President Bush’s bold attempt to reform the financially strapped Social Security program through a system of private retirement accounts has sadly ended with a whimper and not a bang.
Senate Finance Committee Chairman Charles Grassley (R-IA) recently told the U.S. Chamber of Commerce that he’s “very pessimistic” that Congress will address Social Security reform during the President’s second term.
The organization that played the biggest role in fomenting opposition to a measure Bush hoped would be his crowning domestic achievement was AARP.
AARP is the nation’s largest organization ostensibly lobbying for the interests of the elderly. With a membership base of 22 million and revenue of $878 million in 2004, AARP had the most resources of any interest group, conservative or liberal, involved in the debate.

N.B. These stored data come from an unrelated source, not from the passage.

-- ==== Sys2Proof/Machine/Step.lean ====
section
/-! DEFINITION. One step of the machine, and the placing of an instruction where the next step fetches. -/

namespace Sys2Proof.Machine

/-- One call of `step(bus)` (30_encoding.md R110). -/
def step (s : State) : Host.Outcome State Fault Refusal := stepWith exec s

/-- The state with a table word's instruction stored at PC (log 13). -/
def State.withFetchWord (s : State) (nbits w : Nat) : State := placeTableWord s nbits w

end Sys2Proof.Machine
end

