-- ==== Sys2Proof/Safety.lean ====
section
/-! DEFINITION. The invariant of the machine and what a safe run is, in the terms the statements use. -/

namespace Sys2Proof.Machine

/-- A storage key lies in no window without storage: not in the echo window and not in the unusable window, in any
work-RAM bank (10_state.md R50; 20_memory.md R78, R79). -/
def keyHasStorage (k : Nat) : Bool :=
  let a := k % 0x10000
  !(decide (0xE000 ≤ a) && decide (a < 0xFE00)) && !(decide (0xFEA0 ≤ a) && decide (a < 0xFF00))

/-- Every listed byte stands where some device stores bytes. -/
def State.storageOk (s : State) : Bool := s.mem.all fun e => keyHasStorage e.1

/-- F[3:0] is zero in the stored pair too (10_state.md R34). -/
def State.flagsOk (s : State) : Bool := s.af &&& 0x000F == 0

/-- The invariant every step keeps: memory in its canonical form, bytes only where a device stores them, F[3:0] zero. -/
def StateInv (s : State) : Prop := s.mem.wf = true ∧ s.storageOk = true ∧ s.flagsOk = true

/-- The state the driver holds after a call of `step`: an error commits nothing (60_exceptions.md R372, R375). -/
def stateAfterCall (s : State) : State :=
  match step s with
  | .next t => t
  | .fault _ => s
  | .refused _ => s

/-- What a call of `step` returns to the driver: the cycle count or the typed error (00_scope.md R8). No step is refused
in this model; a refusal would return nothing. -/
def stepResult (s : State) : Option (Except Fault Nat) :=
  match step s with
  | .next t => some (.ok t.cycles)
  | .fault f => some (.error f)
  | .refused _ => none

/-- The step runs an instruction: the machine is not idling and takes no interrupt (30_encoding.md R110). -/
def runsInstruction (s : State) : Prop :=
  ∃ p, pendingAtStart s = .ok p ∧ (s.halted = true → p ≠ 0) ∧ (s.ime = true → p = 0)

/-! ### The words of the statements -/

/-- The four flags of a state, in the order Z, N, H, C (10_state.md R33). -/
def State.flagsAre (s : State) (z n h c : Bool) : Prop := s.fZ = z ∧ s.fN = n ∧ s.fH = h ∧ s.fC = c

/-- The two writes of a push, SP - 1 first (00_scope.md R15), without the change of SP. -/
def pushWrites (v : Word) (s : State) : Except Fault State := do
  let s1 ← busWrite (s.sp - 1) (hiByte v) s
  busWrite (s.sp - 2) (loByte v) s1

/-- The two reads of a pop, the low byte first (00_scope.md R15), without the change of SP. -/
def popReads (s : State) : Except Fault (Word × State) := do
  let (lo, s1) ← busRead s.sp s
  let (hi, s2) ← busRead (s.sp + 1) s1
  .ok (join hi lo, s2)

/-- The eleven illegal first bytes (30_encoding.md R134). -/
def illegalOpcodes : List Byte := [0xD3, 0xDB, 0xDD, 0xE3, 0xE4, 0xEB, 0xEC, 0xED, 0xF4, 0xFC, 0xFD]

/-- The device behind the address is not an open one: its answers do not depend on `ext`. -/
def State.closed (s : State) (a : Word) : Prop := s.accessOf a ≠ .external

/-- The byte a read of an address gives, if it is accepted. -/
def readByte (a : Word) (s : State) : Except Fault Byte :=
  match busRead a s with
  | .ok (v, _) => .ok v
  | .error f => .error f

/-- The address with the echo window folded onto work RAM (20_memory.md R79). -/
def echoFold (a : Word) : Nat := if 0xE000 ≤ a.toNat ∧ a.toNat < 0xFE00 then a.toNat - 0x2000 else a.toNat

/-- `res` and `c` are what the shift and rotate unit gives for the operand `v` (the table of 45_bitops.md R314). -/
def rotateIs (k : RotOp) (v : Byte) (fC : Bool) (res : Byte) (c : Bool) : Prop :=
  match k with
  | .rlc => res = v.rotateLeft 1 ∧ c = v.getLsbD 7
  | .rrc => res = v.rotateRight 1 ∧ c = v.getLsbD 0
  | .rl => res = BitVec.ofNat 8 (2 * v.toNat + fC.toNat) ∧ c = v.getLsbD 7
  | .rr => res = BitVec.ofNat 8 (v.toNat / 2 + 128 * fC.toNat) ∧ c = v.getLsbD 0
  | .sla => res = v + v ∧ c = v.getLsbD 7
  | .sra => res = v.sshiftRight 1 ∧ c = v.getLsbD 0
  | .swap => res = v.rotateLeft 4 ∧ c = false
  | .srl => res = BitVec.ofNat 8 (v.toNat / 2) ∧ c = v.getLsbD 0

/-- `i` writes A to the byte at `addr` and returns `n`, or fails with the error of that write. -/
def storesA (i : Instr) (addr : Word) (n : Nat) (s : State) : Prop :=
  (∀ t, busWrite addr s.A s = .ok t → exec i s = .next { t with cycles := n }) ∧
    ∀ f, busWrite addr s.A s = .error f → exec i s = .fault f

/-- `i` reads the byte at `addr` into A and returns `n`, or fails with the error of that read. -/
def loadsA (i : Instr) (addr : Word) (n : Nat) (s : State) : Prop :=
  (∀ (v : Byte) (t : State), busRead addr s = .ok (v, t) →
    ∃ u, exec i s = .next u ∧ u = { t with af := u.af, cycles := n } ∧ u.A = v ∧ u.F = s.F) ∧
    ∀ f, busRead addr s = .error f → exec i s = .fault f

/-- Two decimal digits in one byte. -/
def bcd (n : Nat) : Byte := BitVec.ofNat 8 (n / 10 % 10 * 16 + n % 10)

/-! Which instructions write which register, as the table of 10_state.md R38 lists them. -/

/-- The row of F in 10_state.md R38. -/
def writesFlags (i : Instr) : Prop :=
  (∃ op r, i = mkAlu op r) ∨ (∃ op n, i = mkAluImm op n) ∨ (∃ r, i = mkInc8 r) ∨ (∃ r, i = mkDec8 r) ∨
    i = .daa ∨ i = .cpl ∨ i = .scf ∨ i = .ccf ∨ (∃ rp, i = mkAddHL rp) ∨ (∃ e, i = .add_SP_e8 e) ∨
    (∃ e, i = .ld_HL_SPe8 e) ∨ i = .rlca ∨ i = .rrca ∨ i = .rla ∨ i = .rra ∨ (∃ k r, i = mkRot k r) ∨
    (∃ b r, i = mkBit b r) ∨ i = .pop_AF

/-- The row of A in 10_state.md R38. -/
def writesA (i : Instr) : Prop :=
  (∃ r, i = mkLd .a r) ∨ (∃ n, i = mkLdImm .a n) ∨ (∃ m, i = mkLoadMem m) ∨ (∃ n, i = .ld_A_atn16 n) ∨
    (∃ n, i = .ldh_A_atn8 n) ∨ i = .ldh_A_atC ∨ (∃ op r, op ≠ .cp ∧ i = mkAlu op r) ∨
    (∃ op n, op ≠ .cp ∧ i = mkAluImm op n) ∨ i = mkInc8 .a ∨ i = mkDec8 .a ∨ i = .daa ∨ i = .cpl ∨
    i = .rlca ∨ i = .rrca ∨ i = .rla ∨ i = .rra ∨ (∃ k, i = mkRot k .a) ∨ (∃ b, i = mkRes b .a) ∨
    (∃ b, i = mkSet b .a) ∨ i = .pop_AF

/-- The forms of the row of B, C, D, E, H, L in 10_state.md R38 that name one 8-bit register. -/
def writesByte (r : R8) (i : Instr) : Prop :=
  (∃ r', i = mkLd r r') ∨ (∃ n, i = mkLdImm r n) ∨ i = mkInc8 r ∨ i = mkDec8 r ∨ (∃ k, i = mkRot k r) ∨
    (∃ b, i = mkRes b r) ∨ (∃ b, i = mkSet b r)

/-- The forms of that row that name a whole pair. -/
def writesPair (rp : R16) (rs : R16Stk) (i : Instr) : Prop :=
  (∃ n, i = mkLdR16 rp n) ∨ i = mkPop rs ∨ i = mkIncR16 rp ∨ i = mkDecR16 rp

/-- The forms of that row that name HL by themselves. -/
def writesHL (i : Instr) : Prop :=
  (∃ rp, i = mkAddHL rp) ∨ (∃ e, i = .ld_HL_SPe8 e) ∨ i = mkStoreMem .hlInc ∨ i = mkStoreMem .hlDec ∨
    i = mkLoadMem .hlInc ∨ i = mkLoadMem .hlDec

/-- The row of SP in 10_state.md R38. -/
def writesSP (i : Instr) : Prop :=
  (∃ n, i = mkLdR16 .sp n) ∨ i = .ld_SP_HL ∨ i = mkIncR16 .sp ∨ i = mkDecR16 .sp ∨ (∃ e, i = .add_SP_e8 e) ∨
    (∃ rs, i = mkPush rs) ∨ (∃ rs, i = mkPop rs) ∨ (∃ n, i = .call_n16 n) ∨ (∃ cc n, i = mkCallIf cc n) ∨ i = .ret ∨
    (∃ cc, i = mkRetIf cc) ∨ i = .reti ∨ (∃ t, i = mkRst t)

/-- The row of PC in 10_state.md R38, the advance of the fetch apart. -/
def writesPC (i : Instr) : Prop :=
  (∃ n, i = .jp_n16 n) ∨ (∃ cc n, i = mkJpIf cc n) ∨ i = .jp_HL ∨ (∃ e, i = .jr_e8 e) ∨ (∃ cc e, i = mkJrIf cc e) ∨
    (∃ n, i = .call_n16 n) ∨ (∃ cc n, i = mkCallIf cc n) ∨ i = .ret ∨ (∃ cc, i = mkRetIf cc) ∨ i = .reti ∨
    (∃ t, i = mkRst t)

/-- `i` stores to the bus address `a` when it runs in the state `s` (40_loads.md, 41_alu8.md R219, R221, 43_jumps.md R265,
R266, R270, 44_stack.md R291, R293, 45_bitops.md). The addresses are the operand's own: HL, the pair of `r16mem`, n16, the
LDH address, or the two bytes below SP. -/
def storesAt (i : Instr) (s : State) (a : Word) : Prop :=
  (a = s.hl ∧ ((∃ r, r ≠ .atHL ∧ i = mkLd .atHL r) ∨ (∃ n, i = mkLdImm .atHL n) ∨ i = mkInc8 .atHL ∨ i = mkDec8 .atHL ∨
      (∃ k, i = mkRot k .atHL) ∨ (∃ b, i = mkRes b .atHL) ∨ (∃ b, i = mkSet b .atHL))) ∨
    (∃ m, i = mkStoreMem m ∧ a = (r16mem m s).1) ∨
    i = .ld_atn16_A a ∨
    (∃ n, i = .ldh_atn8_A n ∧ a = ldhAddr n) ∨
    (i = .ldh_atC_A ∧ a = ldhAddr s.C) ∨
    (∃ n, i = .ld_atn16_SP n ∧ (a = n ∨ a = n + 1)) ∨
    ((a = s.sp - 1 ∨ a = s.sp - 2) ∧
      ((∃ rs, i = mkPush rs) ∨ (∃ n, i = .call_n16 n) ∨ (∃ cc n, s.holds cc = true ∧ i = mkCallIf cc n) ∨
        (∃ t, i = mkRst t)))

end Sys2Proof.Machine
end

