-- ==== Sys2Proof/Certificates/Slice0/Obligations.lean ====
section
/-! DEFINITION. The statements for the provers. `exec` runs on the state after the fetch: PC is the address after the
instruction's bytes (log 9), so in a statement about `exec` the fetch has been made, and `StepRunsDecodedInstruction` says
what a whole step is. The count a rule gives stands in the field `cycles` (log 1). -/

section Statements

open Sys2Proof Sys2Proof.Machine

/-! ### Reset, the step, the encoding -/

/-- 10_state.md R51, R52: whatever devices and contents the driver gives (R53), the registers and the engine fields are
zero after construction, which touches no device. `State.reset` is one of these states (the choice of it is the model's,
log 2 and log 3). -/
def Obligations.PowerOnState : Prop :=
  (∀ (mem : Memory) (cart : CartDevice) (io : IoDevice) (video : VideoAccess) (wramx : WramxBank) (ext : Nat),
    let s := State.powerOn mem cart io video wramx ext
    (∀ p : Pair, s.pair p = 0x0000) ∧
      (s.A = 0x00 ∧ s.F = 0x00 ∧ s.B = 0x00 ∧ s.C = 0x00 ∧ s.D = 0x00 ∧ s.E = 0x00 ∧ s.H = 0x00 ∧ s.L = 0x00) ∧
      s.flagsAre false false false false ∧
      s.ime = false ∧ s.halted = false ∧ s.eiDelay = false ∧
      s.mem = mem ∧ s.cart = cart ∧ s.io = io ∧ s.video = video ∧ s.wramx = wramx ∧ s.ext = ext) ∧
  ∃ mem cart io video wramx ext, State.reset = State.powerOn mem cart io video wramx ext

/-- 70_reset_and_hazards.md R412, R414: the first step after reset takes no interrupt, whatever IE and IF hold, and runs
the instruction fetched at 0x0000, which dispatch sends to ROM bank 0. -/
def Obligations.FirstStepAfterReset : Prop :=
  ∀ (mem : Memory) (cart : CartDevice) (io : IoDevice) (video : VideoAccess) (wramx : WramxBank) (ext : Nat),
    let s := State.powerOn mem cart io video wramx ext
    runsInstruction s ∧ s.pc = 0x0000 ∧ dispatch s.pc = (.romBank0, 0) ∧
      step s =
        match fetchInstr s with
        | .ok (i, s1) => exec i s1
        | .error f => .fault f

/-- The invariant holds after reset (its contents and devices are the model's choice, log 2 and log 3), and after every
construction with canonical contents. -/
def Obligations.ResetMeetsInvariant : Prop :=
  StateInv State.reset ∧
    ∀ (mem : Memory) (cart : CartDevice) (io : IoDevice) (video : VideoAccess) (wramx : WramxBank) (ext : Nat),
      mem.wf = true → (State.powerOn mem cart io video wramx ext).storageOk = true →
      StateInv (State.powerOn mem cart io video wramx ext)

/-- Every step keeps the invariant: memory stays in its canonical form, no byte is stored in the echo window or the unusable
window (10_state.md R50), and the stored F[3:0] stay zero (10_state.md R34). -/
def Obligations.StepKeepsInvariant : Prop :=
  ∀ s t : State, StateInv s → step s = .next t → StateInv t
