-- ==== Sys2Proof/Tests/Slice0.lean ====
section
/-! SUPPORT. The model's own tests. Expected results come from outside the model: the opcode table and the encoding maps of
30_encoding.md for the words, the vectors of 95_test_vectors.md (each test is named after its vector) for the steps. The
theorems named `witness_…` show for each statement with hypotheses states that meet them. -/

namespace Sys2Proof.Tests

open Sys2Proof Sys2Proof.Machine

/-! ### Well-formedness -/

/-- The prefix row is no instruction of the machine (30_encoding.md R127); it is the one form the check refuses. -/
theorem test_prefix_refused : ¬WellFormed (.prefix_CB 0x37) := by decide

/-- The page's own instruction is accepted. -/
theorem test_page_accepted : WellFormed (.swap_A) ∧ WellFormed (.stop_n8 0x5A) ∧ WellFormed .illegal_D3 := by decide

/-! ### Words of the opcode table, every row of both pages; the operand bytes are 5A, or 34 12 for the word 1234 -/

/-- The words decode to the instructions, whole. -/
abbrev decodesTo (words : List (List Byte)) (instrs : List Instr) : Prop :=
  words.map decode = instrs.map fun i => .ok (i, [])
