-- ==== Sys2Proof/Machine/Binary32.lean ====
section
/-! DEFINITION. The binary32 arithmetic of the transformer (43_map.md rules R266 to R268): a value is decoded, the
exact result is formed on integers, and rounded once, to nearest with ties to even. No result of a transform is kept
as a bit pattern, so a NaN has neither payload nor sign here (rule R267). -/

namespace Sys2Proof.Machine

/-- A binary32 value: a NaN, an infinity, or `(-1)^neg · m · 2^e`. -/
inductive F32 where
  | nan
  | inf (neg : Bool)
  | fin (neg : Bool) (m : Nat) (e : Int)
deriving DecidableEq, Repr

/-- The value of a binary32 bit pattern; subnormals are kept (rules R35, R267). -/
def F32.ofBits (w : Word) : F32 :=
  let neg := w.getLsbD 31
  let ex := (w.extractLsb' 23 8).toNat
  let fr := (w.extractLsb' 0 23).toNat
  if ex = 255 then (if fr = 0 then .inf neg else .nan)
  else if ex = 0 then .fin neg fr (-149)
  else .fin neg (2 ^ 23 + fr) ((ex : Int) - 150)

/-- `m / 2^k` for k ≥ 1, rounded to nearest, ties to even. -/
def roundShift (m k : Nat) : Nat :=
  let q := m / 2 ^ k
  let rest := m % 2 ^ k
  let half := 2 ^ (k - 1)
  if half < rest ∨ (rest = half ∧ q % 2 = 1) then q + 1 else q

/-- The exponent of the last place of a binary32 result whose exact value is `m · 2^e`. -/
def lastPlace (m : Nat) (e : Int) : Int := max (e + (Nat.log2 m : Int) + 1 - 24) (-149)

/-- `m · 2^e` counted in units of `2^q`, rounded to nearest, ties to even. -/
def roundTo (q : Int) (m : Nat) (e : Int) : Nat :=
  if q ≤ e then m * 2 ^ (e - q).toNat else roundShift m (q - e).toNat

/-- The binary32 value `n · 2^q`, n at most 2^24; an overflow gives an infinity (rule R267). -/
def packed (neg : Bool) (n : Nat) (q : Int) : F32 :=
  let n' := if n = 2 ^ 24 then 2 ^ 23 else n
  let q' := if n = 2 ^ 24 then q + 1 else q
  if 104 < q' then .inf neg else .fin neg n' q'

/-- The binary32 value nearest to `(-1)^neg · m · 2^e` (rule R267). -/
def roundF32 (neg : Bool) (m : Nat) (e : Int) : F32 :=
  if m = 0 then .fin neg 0 (-149) else packed neg (roundTo (lastPlace m e) m e) (lastPlace m e)

/-- `f32(n)` of a natural number below 2^24, exact (rule R266). -/
def f32 (n : Nat) : F32 := roundF32 false n 0

/-- `-v`. -/
def f32neg : F32 → F32
  | .nan => .nan
  | .inf neg => .inf (!neg)
  | .fin neg m e => .fin (!neg) m e

/-- `f32mul` (rule R267). -/
def f32mul : F32 → F32 → F32
  | .nan, _ => .nan
  | _, .nan => .nan
  | .inf a, .inf b => .inf (Bool.xor a b)
  | .inf a, .fin b m _ => if m = 0 then .nan else .inf (Bool.xor a b)
  | .fin a m _, .inf b => if m = 0 then .nan else .inf (Bool.xor a b)
  | .fin a m e, .fin b n f => roundF32 (Bool.xor a b) (m * n) (e + f)

/-- `(-1)^neg · m · 2^e` in units of `2^g`, for g at most e. -/
def scaled (neg : Bool) (m : Nat) (e g : Int) : Int :=
  (if neg then -1 else 1) * ((m * 2 ^ (e - g).toNat : Nat) : Int)

/-- `f32add` (rule R267). An exact sum of zero is +0 unless both terms are negative. -/
def f32add : F32 → F32 → F32
  | .nan, _ => .nan
  | _, .nan => .nan
  | .inf a, .inf b => if a = b then .inf a else .nan
  | .inf a, .fin _ _ _ => .inf a
  | .fin _ _ _, .inf b => .inf b
  | .fin a m e, .fin b n f =>
    let g := min e f
    let sum := scaled a m e g + scaled b n f g
    if sum = 0 then .fin (a && b) 0 (-149) else roundF32 (decide (sum < 0)) sum.natAbs g

/-- `f32sub` (rule R267). -/
def f32sub (x y : F32) : F32 := f32add x (f32neg y)

/-- The magnitude `m · 2^e` with its fraction discarded. -/
def truncMagnitude (m : Nat) (e : Int) : Nat :=
  if 0 ≤ e then m * 2 ^ e.toNat else m / 2 ^ (-e).toNat

/-- Does `m · 2^e` exceed the whole number `n`? -/
def exceeds (m : Nat) (e : Int) (n : Nat) : Bool :=
  if 0 ≤ e then decide (n < m * 2 ^ e.toNat) else decide (n * 2 ^ (-e).toNat < m)

/-- `trunc_s32(v)`: toward zero, or `none` for UNREPRESENTABLE: a NaN, an infinity, `v >= 2^31` or `v < -2^31` (rule
R268). -/
def truncS32 : F32 → Option Word
  | .nan => none
  | .inf _ => none
  | .fin false m e =>
    if 2 ^ 31 ≤ truncMagnitude m e then none else some (BitVec.ofNat 32 (truncMagnitude m e))
  | .fin true m e =>
    if exceeds m e (2 ^ 31) then none else some (BitVec.ofInt 32 (-(truncMagnitude m e : Int)))

end Sys2Proof.Machine
end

And it didn’t spare a dime to stop the private account initiative. Starting in January 2005, AARP sent mass mailings to its members, spent $5 million on newspaper advertisements, and another $5 million on print advertising denouncing the Bush plan.
AARP charged that diverting payroll taxes to private accounts would lead to massive new federal debt. Incredibly, AARP chief executive Bill Novelli insisted the program was financially solvent even though it will start paying out more in benefits than it collects in taxes in just 12 years.
Thanks to its multi-million dollar lobbying campaign, AARP won the battle.
The defeat of private accounts is just the latest example of AARP’s longtime commitment to liberal activism. Of course, as a private nonprofit organization it has the right to take any stand it chooses on a public policy issue. However, the fact that AARP pursues its agenda using federal dollars stirs considerable anger among many taxpayers, and not just those who oppose its politics.
The AARP 2004 annual report shows that the organization received $83 million from the federal government through a variety of grants. Thus, when AARP spent at least $10 million torpedoing Social Security reform, more than 10 percent of its $800 million budget came from the U.S. taxpayer.
Charlie Jarvis, Chairman and CEO of USA Next, estimates that since 1989, “AARP appears to have taken over a billion dollars in taxpayer money.”
The large majority of AARP’s federal largesse comes from a Department of Labor grant that funds the Senior Community Service Employment Program (SCSEP), a senior job-training program with a checkered history of wasteful spending and unaccountability. Labor’s SCSEP grant for the 2004-2005 fiscal year is $75 million, which accounts for nearly 90 percent of AARP’s federal support.
SCSEP purports to place low-income individuals age 55 and older in temporary, minimum-wage jobs at private nonprofits and public agencies. Under a longstanding funding formula, 78 percent of the $440 million SCSEP budget, $342 million, is allocated to 13 national nonprofit groups and 22 percent to the states. AARP is the second largest recipient.
Other recipients include Experience Works ($86 million), National Council on Aging ($22 million), and Easter Seals ($16 million).
Under the supervision of the nonprofits, seniors typically work in schools, hospitals, libraries, and various local agencies. The goal is that after a few months, the seniors will acquire the skills to work in full-time jobs.
However, there are serious concerns about the effectiveness of the SCSEP program. The Congressional Budget Office (CBO) has repeatedly recommended that the program could be targeted for elimination since the nonprofit organizations, among the best-funded in the nation, are quite capable of bearing the cost of running senior training programs. In its official “Budget Options” report to Congress in 2003, the CBO noted that AARP and other nonprofits must bear only 10 percent of the job training costs. CBO concludes, “Shifting those costs would ensure that only the services that were most highly valued would be provided.” In other words, AARP would do a better job with its own money.
Another problem is that SCSEP doesn’t seem to train seniors so much as place them in make-work government jobs that are in effect welfare. “SCSEP offers few benefits aside from income support,” concludes CBO.
Indeed, it is questionable how seniors can expect gainful employment by performing part-time, unskilled labor that pays only minimum wage. Amazingly, the Labor Department does not perform independent audits to measure how effectively grantees place seniors in meaningful jobs. Grantees grade themselves. Not surprisingly, AARP consistently boasts a high placement rate.
The time is long overdue to cut off federal subsidies to AARP, worth, at last count, $1.6 billion. It’s grating enough that AARP gets away with blocking Social Security reform through misinformation. But don’t let it do so while it’s feeding at the public trough.
John Carlisle is the Director of Policy at the National Legal and Policy Center, a nonprofit foundation dedicated to promoting ethics in public life.